|
Hi there, I'm Zac, Kagi's tech lead / author of the post-mortem etc. This has 100% been a learning experience for us, but I can provide some finer context re: observability. Kagi is a small team. The number of staff we have capable of responding to an event like this is essentially 3 people, seated across 3 timezones. For myself and my right-hand dev, this is actually our very first step in our web careers - this is to say that we are not some SV vets who have seen it all already. To say that we have a lot to learn is a given, from building Kagi from nothing though, I am proud of how far we've come & where we're going. Observability is something we started taking more seriously in the past 6 months or so.
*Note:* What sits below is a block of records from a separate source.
/-- A delay step of `n` microseconds, from its fetch on. -/
theorem delay_completes {s : State} (hen : s.seqEnabled = true) (hpc : s.pc ≠ 255) {c : Micros} {n : Nat}
    (hn : c.toNat = n) :
    runEvents ([Event.seq] ++ List.replicate n Event.tick ++ seqs 2) (s.load (delayMicroseconds c)) =
        .next { s with dly := 0, pc := s.pc + 1, todo := [] } ∧
      ∀ j, j < n → ∃ u,
        runEvents ([Event.seq] ++ List.replicate j Event.tick) (s.load (delayMicroseconds c)) = .next u ∧
          seqStep u = .next u := by
  refine ⟨?_, fun j hj => holds_in_delay hen (hn.symm ▸ hj) []⟩
  have hdone := ((worksOff_delay hen hn).to_next hen hpc).1
  rwa [List.append_assoc] at hdone

/-- Settles O42: the counts of the two units are what the delay counter is loaded with. -/
theorem delayStepsComplete : Obligations.DelayStepsComplete := fun _ c hen hpc =>
  ⟨⟨_, rfl, delay_completes hen hpc (microsCount_toNat c)⟩, ⟨_, rfl, delay_completes hen hpc (millisCount_toNat c)⟩⟩

/-- A settled wait for the level `v`, from its fetch on. -/
theorem settledWait_completes {s : State} (hen : s.seqEnabled = true) (hpc : s.pc ≠ 255) (d : Byte) (v : Bool) :
    (s.ack = v → runEvents ([Event.seq] ++ List.replicate d.toNat Event.tick ++ seqs 3)
        (s.load (delayMicroseconds (settleMicros d) ++ [Prim.waitl .ack v])) =
          .next { s with dly := 0, pc := s.pc + 1, todo := [] }) ∧
      ∀ j, j < d.toNat → ∃ u, runEvents ([Event.seq] ++ List.replicate j Event.tick)
        (s.load (delayMicroseconds (settleMicros d) ++ [Prim.waitl .ack v])) = .next u ∧ seqStep u = .next u := by
  have hd := settleMicros_toNat d
  refine ⟨fun hack => ?_, fun j hj => holds_in_delay hen (hd.symm ▸ hj) _⟩
  have hpoll : perform (.waitl .ack v) { s with dly := 0 } = .advance { s with dly := 0 } := perform_waitl hack
  have hdone := (((worksOff_delay hen hd).append (.single hen hpoll)).to_next hen hpc).1
  rwa [List.append_assoc, List.append_assoc] at hdone

/-- Settles O41: a delay, then a poll. -/
theorem settledWaitStepsComplete : Obligations.SettledWaitStepsComplete := fun _ d hen hpc =>
  ⟨⟨_, rfl, settledWait_completes hen hpc d false⟩, ⟨_, rfl, settledWait_completes hen hpc d true⟩⟩

/-! ## One byte over the transport (R130 to R133) -/

/-- The transport is enabled and idle, and SEQ may step: eight pulses make a byte. -/
def State.idle (s : State) : Prop := s.seqEnabled = true ∧ s.en = true ∧ s.clk = true ∧ s.bitcnt = 0

/-- Eight pulses from an idle counter: the byte stands in `SR` and the flag is set. -/
theorem ShiftedIn.full {v : Byte} {s t : State} (h : ShiftedIn v 8 s t) (hcount : s.bitcnt = 0) :
    t = { s with
      sr := Reg.known v, dout := t.dout, tc := true, peerBit := t.peerBit, draws := t.draws } := by
  have hround : t.bitcnt = s.bitcnt := BitVec.eq_of_toNat_eq (by simp [h.bitcnt, hcount])
  have hflag : t.tc = true := h.tc.2 (.inr (by omega))
  have hframe := h.frame
  rwa [h.sr_eq, hround, hflag] at hframe

theorem pinEvents_pulses (drv : Nat → Drive) (j : Nat) : PinEvents ((List.range j).flatMap fun i => pulse (drv i)) := by
  intro e he
  obtain ⟨i, -, hi⟩ := List.mem_flatMap.1 he
  simp only [pulse, List.mem_cons, List.not_mem_nil, or_false] at hi
  obtain rfl | rfl := hi <;> exact ⟨by simp, by simp⟩

theorem State.idle.seqEnabled {s : State} (hs : s.idle) : s.seqEnabled = true := hs.1

theorem State.idle.clk {s : State} (hs : s.idle) : s.clk = true := by
  obtain ⟨-, -, hclk, -⟩ := hs
  exact hclk

theorem State.idle.engEnabled {s : State} (hs : s.idle) : s.engEnabled = true := by
  obtain ⟨hen, hon, -, -⟩ := hs
  exact (State.engEnabled_of_released ((State.seqEnabled_iff s).1 hen).1).trans hon

/-- Eight pulses that shift `v` in, as a run that works nothing off. -/
theorem worksOff_of_shiftedIn {s : State} {es : List Event} {v : Byte} (hs : s.idle) (hes : PinEvents es)
    (h : sampledBits es s = wireBits v ∧ ∃ t, runEvents es s = .next t ∧ ShiftedIn v 8 s t) : ∃ o b d,
    WorksOff es [] (wireBits v) s
      { s with sr := Reg.known v, dout := o, tc := true, peerBit := b, draws := d } := by
  obtain ⟨-, -, -, hcount⟩ := hs
  obtain ⟨hbits, t, hrun, ht⟩ := h
  have hwork := WorksOff.others hes hrun
  rw [hbits, ht.full hcount] at hwork
  exact ⟨_, _, _, hwork⟩

/-- Eight pulses of PEER's byte fill `SR` with it (R132). -/
theorem worksOff_sendByte {s : State} (hs : s.idle) (hoe : s.datOe = false) (v : Byte) : ∃ o b d,
    WorksOff (sendByte v) [] (wireBits v) s
      { s with sr := Reg.known v, dout := o, tc := true, peerBit := b, draws := d } :=
  worksOff_of_shiftedIn hs (pinEvents_pulses (fun i => .level (v.getLsbD i)) 8)
    (shiftedIn_sendBits hs.clk hs.engEnabled hoe v 8)

/-- Eight pulses of PEER while CORE drives: the byte in `SR` goes out and comes round again (R133). -/
theorem worksOff_clockByte {s : State} (hs : s.idle) (hoe : s.datOe = true) {v : Byte} (hsr : s.sr = Reg.known v) :
    ∃ o b d, WorksOff clockByte [] (wireBits v) s
      { s with sr := Reg.known v, dout := o, tc := true, peerBit := b, draws := d } :=
  worksOff_of_shiftedIn hs (pinEvents_pulses (fun _ => .z) 8) (shiftedIn_clockByte hs.clk hs.engEnabled hoe hsr)

/-- A write that leaves the flag clear: of a byte that is not 0, or to a clear flag (R127). -/
theorem perform_putb {s : State} {src : Src} (h : s.tc = false ∨ s.val src ≠ 0) :
    perform (.putb src) s = .advance { s with sr := Reg.known (s.val src), tc := false, draws := s.draws + 1 } := by
  have hclear : tcAfterWrite (s.val src) s.tc (s.drawBit 0) = false := by
    obtain htc | hne := h
    · rw [htc, tcAfterWrite_of_clear]
    · exact tcAfterWrite_of_ne hne _ _
  rw [perform, doPutb, hclear]
  rfl

/-- `s` after CORE has sent a byte: the line is released, the sentinel is in `SR`, the flag is clear (R131). -/
def State.byteSent (s : State) (latch : Reg 1) (sample : Bool) (draws : Nat) : State :=
  { s with
    sr := Reg.known s.cfg.sent.val, tc := false, datOe := false, dout := latch, peerBit := sample, draws := draws }

/-- `writeByte`: the source's value goes out LSB first (R131). A flag set at entry is left to a draw by a zero
write alone (R127, R228). -/
theorem worksOff_writeByte {s : State} (hs : s.idle) {src : Src} (hflag : s.tc = false ∨ s.val src ≠ 0) : ∃ o b d,
    WorksOff transmitEvents (writeByte src) (wireBits (s.val src)) s (s.byteSent o b d) := by
  have hen := hs.seqEnabled
  have hload : WorksOff (seqs 2) [.putb src, .setdir true] [] s
      { s with sr := Reg.known (s.val src), tc := false, datOe := true, draws := s.draws + 1 } :=
    .seq hen (perform_putb hflag) (.single hen rfl)
  obtain ⟨o, b, d, hclock⟩ := worksOff_clockByte
    (s := { s with sr := Reg.known (s.val src), tc := false, datOe := true, draws := s.draws + 1 }) hs rfl rfl
  have hclear : WorksOff (seqs 3) [.waittc, .setdir false, .putb .sent] []
      { s with sr := Reg.known (s.val src), tc := true, datOe := true, dout := o, peerBit := b, draws := d }
      (s.byteSent o b (d + 1)) :=
    .seq hen (perform_waittc rfl) (.seq hen rfl (.single hen (perform_putb (.inr s.cfg.sent.property))))
  have hbyte := (hload.append hclock).append hclear
  rw [List.append_nil] at hbyte
  exact ⟨_, _, _, hbyte⟩

/-- Settles O43: `RAWB` is `writeByte` of its operand. -/
theorem rawByteStepCompletes : Obligations.RawByteStepCompletes := by
  intro s v hen hpc hon hclk hcount hflag
  obtain ⟨o, b, d, hbyte⟩ := worksOff_writeByte (s := s) (src := .imm v) ⟨hen, hon, hclk, hcount⟩ hflag
  obtain ⟨hrun, hbits⟩ := hbyte.to_next hen hpc
  exact ⟨_, _, rfl, hrun, hbits, rfl, rfl, rfl, rfl⟩

/-! ## `TRST` and `STBY` (R178, R179) -/

theorem pinEvents_edges {es : List Event} (hes : ∀ e ∈ es, isEdge e = true) : PinEvents es := by
  intro e he
  have hedge := hes e he
  constructor
  · rintro rfl
    cases hedge
  · rintro b rfl
    cases hedge

theorem act_answers_of_ne_seq {e : Event} (he : e ≠ .seq) (s : State) : ∃ t, act e s = .next t := by
  cases e with
  | seq => exact absurd rfl he
  | _ => exact ⟨_, rfl⟩

/-- Any edges, met by a disabled transport, leave CORE as it was (R128). -/
theorem runEvents_edges_of_off {es : List Event} {s : State} (hes : ∀ e ∈ es, isEdge e = true) (hoff : s.en = false) :
    ∃ t, runEvents es s = .next t ∧ t = { s with clk := t.clk, peerBit := t.peerBit, draws := t.draws } := by
  induction es generalizing s with
  | nil => exact ⟨s, rfl, rfl⟩
  | cons e es ih =>
    obtain ⟨he, hes⟩ := List.forall_mem_cons.1 hes
    obtain ⟨t, ht⟩ := act_answers_of_ne_seq (e := e) (by rintro rfl; cases he) s
    have hframe := act_edge_of_off hoff he ht
    obtain ⟨u, hu, hframe'⟩ := ih hes (s := t) (by rw [hframe]; exact hoff)
    exact ⟨u, (runEvents_cons ht).trans hu, by rw [hframe', hframe]⟩

/-- Settles O46: `TOFF` clears, the disabled engine ignores the edges, `TON` enables. -/
theorem transportResetStepCompletes : Obligations.TransportResetStepCompletes := by
  intro s es hen hpc hes
  obtain ⟨t, hrun, ht⟩ := runEvents_edges_of_off hes (s := { s with
    en := false, bitcnt := 0, tc := false, datOe := false, sr := Reg.unspecified, dout := Reg.unspecified }) rfl
  have hoff : WorksOff [.seq] [.toff] [] s { s with
    en := false, bitcnt := 0, tc := false, datOe := false, sr := Reg.unspecified, dout := Reg.unspecified } :=
    .single hen rfl
  have hedges := WorksOff.others (pinEvents_edges hes) hrun
  rw [ht] at hedges
  have hreset := (hoff.append hedges).append (.single hen (p := .ton) rfl)
  have hdone := (hreset.to_next hen hpc).1
  rw [List.append_assoc] at hdone
  exact ⟨_, _, rfl, hdone, rfl, rfl, rfl, State.tcfg_of_enabled rfl, rfl, rfl, rfl⟩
We have tons of dashboards now, and alerts that go right to our company chat channels and ping relevant people. And as the primary owner of our DB, GCP's query insights are a godsend. During the incident both our monitoring went off, as well as query insights showing the "culprit" query - but, we could have monitoring in the world, and still lack the experience to interpret it and understand what the root cause is or most efficient action to mitigate is. In other words, we don't have the wisdom yet to not be "gaslit" by our own systems if we're not careful. Only in hindsight can I say that GCP's query insights was 100% on the money, and not some bug in application space. All said, our growth has enabled us to expand our team quite a bit now. We have had SRE consultations before, and intend to bring on more full or part-time support to help keep things moving forward. |
Don't worry too much about all the people being harsh in the comments here. There's always a tendency for HN users to pile on with criticism whenever anyone has an outage.
I've always found this bizarre, because I've worked at places with worse issues, and more holes in monitoring or whatever than a lot of the companies that get skewered here. Perhaps many of us are just insecure about our own infra and project our feeling onto other companies when they have outages.
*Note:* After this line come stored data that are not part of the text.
-- ==== Sys2Proof/Tests/Slice0.lean ====
section
/-! SUPPORT. The model's own tests. Every expected result comes from `spec/`: the encodings of `30_encoding.md`, the instructions'
worked examples and corner cases, and the vectors of `95_test_vectors.md` (E1–E10, sections 2 and 3). After them, for each statement
with hypotheses, states that meet them. -/

namespace Sys2Proof.Tests

open Sys2Proof Sys2Proof.Machine

/-- A running state with `r1`, `r2` and `pc` given, every other register 0, and the listed memory. -/
def st (pc r1 r2 : Word) (mem : Memory := []) : State :=
  { State.reset with regs := #v[0, r1, r2, 0, 0, 0, 0, 0], pc := pc, mem := mem }

/-- The next state, where there is one. -/
def nextOf : Host.Outcome State Fault Refusal → Option State
  | .next t => some t
  | _ => none

/-- One field or more of the state an instruction leaves. -/
def after {α : Type} (i : Instr) (s : State) (f : State → α) : Option α := (nextOf (exec i s)).map f

/-- One field or more of the state a step leaves. -/
def afterStep {α : Type} (s : State) (f : State → α) : Option α := (nextOf (step s)).map f

/-! ### WellFormed: an ill-formed term for each check (R66) -/

theorem test_lw_offset_above_range_refused : (Instr.lw 0 1 32768).wellFormed = false := by decide
theorem test_lw_offset_below_range_refused : (Instr.lw 0 1 (BitVec.ofInt 32 (-32769))).wellFormed = false := by decide
theorem test_sw_offset_above_range_refused : (Instr.sw 0 1 32768).wellFormed = false := by decide
theorem test_beq_offset_above_range_refused : (Instr.beq 0 1 32768).wellFormed = false := by decide
theorem test_offset_range_ends_accepted :
    (Instr.lw 0 1 32767).wellFormed = true ∧ (Instr.beq 0 1 (BitVec.ofInt 32 (-32768))).wellFormed = true := by decide

/-! ### Decoding: every constructor from a word written bit by bit (R61, R64; `95_test_vectors.md` section 2) -/

theorem test_decode_add : decode 0b00000000000010100000000000000011 = .add 1 2 3 := by decide
theorem test_decode_add_ignored_bits : decode 0xFE0A0003 = .add 1 2 3 ∧ decode 0x000AFFFB = .add 1 2 3 := by decide
theorem test_decode_nor : decode 0b00000000010010100000000000000011 = .nor 1 2 3 := by decide
theorem test_decode_lw : decode 0b00000000100000011111111111111111 = .lw 0 1 0xFFFFFFFF := by decide
theorem test_decode_lw_offset_ends : decode 0x00818000 = .lw 0 1 0xFFFF8000 ∧ decode 0x00817FFF = .lw 0 1 0x00007FFF := by decide
theorem test_decode_sw : decode 0b00000000110000110000000000000111 = .sw 0 3 7 := by decide
theorem test_decode_beq : decode 0b00000001000000001111111111111101 = .beq 0 0 0xFFFFFFFD := by decide
theorem test_decode_jalr : decode 0b00000001010010100000000000000000 = .jalr 1 2 ∧ decode 0x014A1234 = .jalr 1 2 := by decide
theorem test_decode_halt : decode 0b00000001100000000000000000000000 = .halt ∧ decode 0x01BFFFFF = .halt ∧
    decode 0x7F800000 = .halt := by decide
theorem test_decode_noop : decode 0b00000001110000000000000000000000 = .noop ∧ decode 0xFFFFFFFF = .noop := by decide
/-- R71: the zero word is `ADD r0, r0, r0`. -/
theorem test_decode_zero_word : decode 0 = .add 0 0 0 := by decide
/-- E10, C2: the mislabelled word is `LW r0, r2, 0`. -/
theorem test_decode_section_8_word : decode 0x00820000 = .lw 0 2 0 := by decide
/-- E1: the opcode table's words, through the table's numbering. -/
theorem test_decode_table_words :
    decodeTableWord 32 0x00000000 = some (.add 0 0 0) ∧ decodeTableWord 32 0x00400000 = some (.nor 0 0 0) ∧
    decodeTableWord 32 0x00800000 = some (.lw 0 0 0) ∧ decodeTableWord 32 0x00C00000 = some (.sw 0 0 0) ∧
    decodeTableWord 32 0x01000000 = some (.beq 0 0 0) ∧ decodeTableWord 32 0x01400000 = some (.jalr 0 0) ∧
    decodeTableWord 32 0x01800000 = some .halt ∧ decodeTableWord 32 0x01C00000 = some .noop := by decide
Y'all are doing fine, and I think it's to your credit that you're able to run Kagi's users table off a single, fairly cheap primary database instance. I've worked at places that haven't much thought to optimization, and "solve" scaling problems by throwing more and bigger hardware at it, and then wonder later on why they're bleeding cash on infrastructure. Of course, by that point, those inefficiencies are much more difficult to fix.
As for monitoring, unfortunately sometimes you don't know everything you need to monitor until something bad happens because your monitoring was missing something critical that you didn't realize was critical. That's fine; seems like y'all are aware and are plugging those holes. I'm sure there will be more of those holes in the future, that's just life.
At any rate, keep doing what you're doing, and I know the next time you get hit with something bad, things will be a bit better.